Do you practice safe driving all the time?

Be honest. When did you last speed up through an intersection on a yellow light? Or take a chance on turning left through oncoming traffic?

We all have a responsibility to abide by the rules of the road. And, if you drive for work, you must also follow your organization’s safe driving policies and practices. However, a new ICBC survey has found that while most drivers believe they are good drivers, they also believe our roads are more dangerous than ever before with drivers who are more distracted, more aggressive and more impatient. So, who are all these bad drivers?

They are us

They are all of us who take shortcuts now and then even when we know we shouldn’t. When we roll through a stop sign, glance at our phones, or change lanes without signalling, we put ourselves and others at risk of injury or death. Our bad driving habits collectively have resulted in the number of crashes in BC soaring 23 per cent in just three years to 320,000 in 2016 from 260,000 in 2013.1 That’s an average of 875 every day.

While employers can put controls into place to reduce the risks their employees face when driving for work, most of the onus is on employees themselves to practice safe driving habits.
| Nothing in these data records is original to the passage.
-- ==== Sys2Proof/Machine/Entries.lean ====
section
/-!
DEFINITION. What the dictionary's entries are and read as (spec/14 R428, R429, R432, R444; spec/03 R118; spec/06 R192, R198, R208,
R215; spec/08 R259; spec/09 R288, R295, R311; spec/10 R357; spec/11 R358; spec/12 R380, R384; spec/13 R398, R427; spec/15 R499;
spec/16 R517).
-/
namespace Sys2Proof.Machine

/-! ## Types and access -/

/-- An entry: whether it is read and written, the shortest and longest value a write carries, whether a read takes an
argument. -/
structure EntryInfo where
  r : Bool
  w : Bool
  lo : Nat
  hi : Nat
  arg : Bool := false
deriving DecidableEq, Repr

def eRo : Option EntryInfo := some ⟨true, false, 0, 0, false⟩
def eRoArg : Option EntryInfo := some ⟨true, false, 0, 0, true⟩
def eRw (n : Nat) : Option EntryInfo := some ⟨true, true, n, n, false⟩
def eWo (n : Nat) : Option EntryInfo := some ⟨false, true, n, n, false⟩
def eWoRange (lo hi : Nat) : Option EntryInfo := some ⟨false, true, lo, hi, false⟩
def onSubs (sub lo hi : Nat) (e : Option EntryInfo) : Option EntryInfo := if lo ≤ sub ∧ sub ≤ hi then e else none

/-- Entries of one index for each sub. -/
def entryOf (i sub : Nat) : Option EntryInfo :=
  match i with
  | 0x1000 => onSubs sub 1 4 eRo
  | 0x1001 => onSubs sub 1 2 eRo
  | 0x1002 => onSubs sub 1 1 eRo
  | 0x1003 => onSubs sub 1 4 eRo
  | 0x1010 => onSubs sub 1 1 (eRw 1)
  | 0x2001 => onSubs sub 1 1 eRo
  | 0x2010 => onSubs sub 1 2 (eRw 2)
  | 0x2011 => onSubs sub 1 4 eRo
  | 0x2013 => onSubs sub 1 1 (eRw 1)
  | 0x2020 => if sub = 1 then eRo else if sub = 2 then eRw 8 else none
  | 0x2021 => onSubs sub 1 8 (eRw 32)
  | 0x2030 => onSubs sub 1 1 (eWo 1)
  | 0x3001 => onSubs sub 1 4 eRo
  | 0x3002 => onSubs sub 1 8 eRo
  | 0x3003 => onSubs sub 1 8 eRo
  | 0x3010 => onSubs sub 1 2 (eRw 2)
  | 0x3020 => onSubs sub 1 1 (eRw 2)
  | 0x3031 => onSubs sub 1 2 eRo
  | 0x3032 => onSubs sub 1 1 eRoArg
  | 0x4001 => if sub = 4 then eRw 4 else onSubs sub 1 5 (eRw 1)
  | 0x4002 => onSubs sub 1 12 (eRw 1)
  | 0x4003 => onSubs sub 1 12 eRo
  | 0x4004 => onSubs sub 1 12 eRo
  | 0x4005 => onSubs sub 1 12 (eRw 4)
  | 0x4006 => onSubs sub 1 12 eRo
  | 0x4007 => onSubs sub 1 12 (eWo 1)
  | 0x4008 => onSubs sub 1 12 eRo
  | 0x4009 => onSubs sub 1 12 (eRw 1)
  | 0x4020 => if sub = 1 then eRw 2 else if sub = 2 then eRw 1 else none
  | 0x4030 => onSubs sub 1 8 eRo
  | 0x4031 => onSubs sub 1 2 eRo
  | 0x4040 => onSubs sub 1 1 (eWo 1)
  | 0x4101 => onSubs sub 1 255 (eRw 4)
  | 0x5001 => if sub = 1 then eRo else onSubs sub 2 3 (eRw 1)
  | 0x5010 => onSubs sub 1 64 eRo
  | 0x6001 => if sub = 4 then eRo else onSubs sub 1 3 (eWo 1)
  | 0x6010 => if sub = 1 then eWo 20 else if sub = 2 then eRoArg else none
  | 0x6011 => if sub = 1 then eWo 20 else if sub = 2 then eRoArg else none
  | 0x6020 => if sub = 1 then eWo 1 else if sub = 2 then eWo 4 else if sub = 3 then eRo else none
  | 0x6100 => onSubs sub 1 255 (eRw 1)
  | 0x6101 => onSubs sub 1 255 (eRw 1)
  | 0x6102 => onSubs sub 1 255 (eRw 1)
  | 0x6103 => onSubs sub 1 255 (eRw 4)
  | 0x6104 => onSubs sub 1 255 (eRw 4)
  | 0x6105 => onSubs sub 1 255 (eRw 4)
  | 0x6106 => onSubs sub 1 255 (eRw 4)
  | 0x6107 => onSubs sub 1 255 (eRw 1)
  | 0x6108 => onSubs sub 1 255 eRo
  | 0x6109 => onSubs sub 1 255 (eRw 2)
  | 0x6110 => onSubs sub 1 255 (eRw 1)
  | 0x6111 => onSubs sub 1 255 (eRw 8)
  | 0x6112 => if sub = 1 then eRw 1 else if sub = 2 then eRo else none
  | 0x7001 => onSubs sub 1 255 (eRw 1)
  | 0x7002 => onSubs sub 1 255 eRo
  | 0x7003 => onSubs sub 1 255 (eRw 8)
  | 0x7004 => onSubs sub 1 255 (eRw 1)
  | 0x7010 => onSubs sub 1 1 (eWoRange 5 1024)
  | 0x8001 => if sub = 1 then eRo else if sub = 2 then eWo 4 else none
  | 0x8002 => onSubs sub 1 1 eRo
  | 0x8003 => onSubs sub 1 1 (eRw 16)
  | 0x8010 => onSubs sub 1 52 eRo
  | 0x8020 => onSubs sub 1 8 eRo
  | 0x8021 => onSubs sub 1 16 (eRw 16)
  | 0x8030 => onSubs sub 1 1 eRo
  | 0x8040 => if sub = 3 then eRw 2 else onSubs sub 1 4 eRo
  | 0x8050 => onSubs sub 1 1 eRo
  | 0x8100 => onSubs sub 1 8 (eRw 24)
  | 0x8300 => match sub with
    | 1 => eRw 8
    | 2 => eRw 4
    | 3 => eRw 2
    | 4 => eWo 2
    | 5 => eRo
    | _ => none
  | 0x9001 => onSubs sub 1 2 eRo
  | 0x9002 => onSubs sub 1 8 eRo
  | 0x9010 => if sub = 4 then eRoArg else onSubs sub 1 3 eRo
  | 0x9020 => onSubs sub 1 4 eRo
  | 0x9021 => onSubs sub 1 4 (eWo 1)
  | 0x9030 => match sub with
    | 1 => eWo 8
    | 2 => eRo
    | 3 => eWoRange 5 1024
    | 4 => eWo 1
    | _ => none
  | 0x9040 => if sub = 1 then eWo 32 else if sub = 2 then eRoArg else none
  | 0xA001 => onSubs sub 1 2 eRo
  | 0xA010 => match sub with
    | 1 => eWo 8
    | 2 => eRoArg
    | 3 => eWo 4
    | _ => none
  | _ => none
That’s why ICBC is launching a campaign to encourage drivers to honestly assess their driving habits, ditch the unsafe ones and drive the way they would if they were being tested for their driver’s licence again.

Three easy safe driving habits to adopt

Adopting new safe driving habits, especially for work drivers, may change your whole attitude to driving for work. Here are just a few ways you can contribute to safer roads in BC.

  • Give yourself more time to get where you are going. Try adding 15 minutes to every trip you make during work hours so that you don’t feel the pressure to make unsafe driving decisions to make up time.
  • Leave the phone alone. Studies show that between 20 and 30 per cent of crashes occur because of distractions and the phone is a key distraction. If you are tempted, put the phone in the trunk.
  • Follow the rules of the road. That speed limit sign is there to keep you and other drivers safe. That yellow light means slow down and stop, not speed up and go.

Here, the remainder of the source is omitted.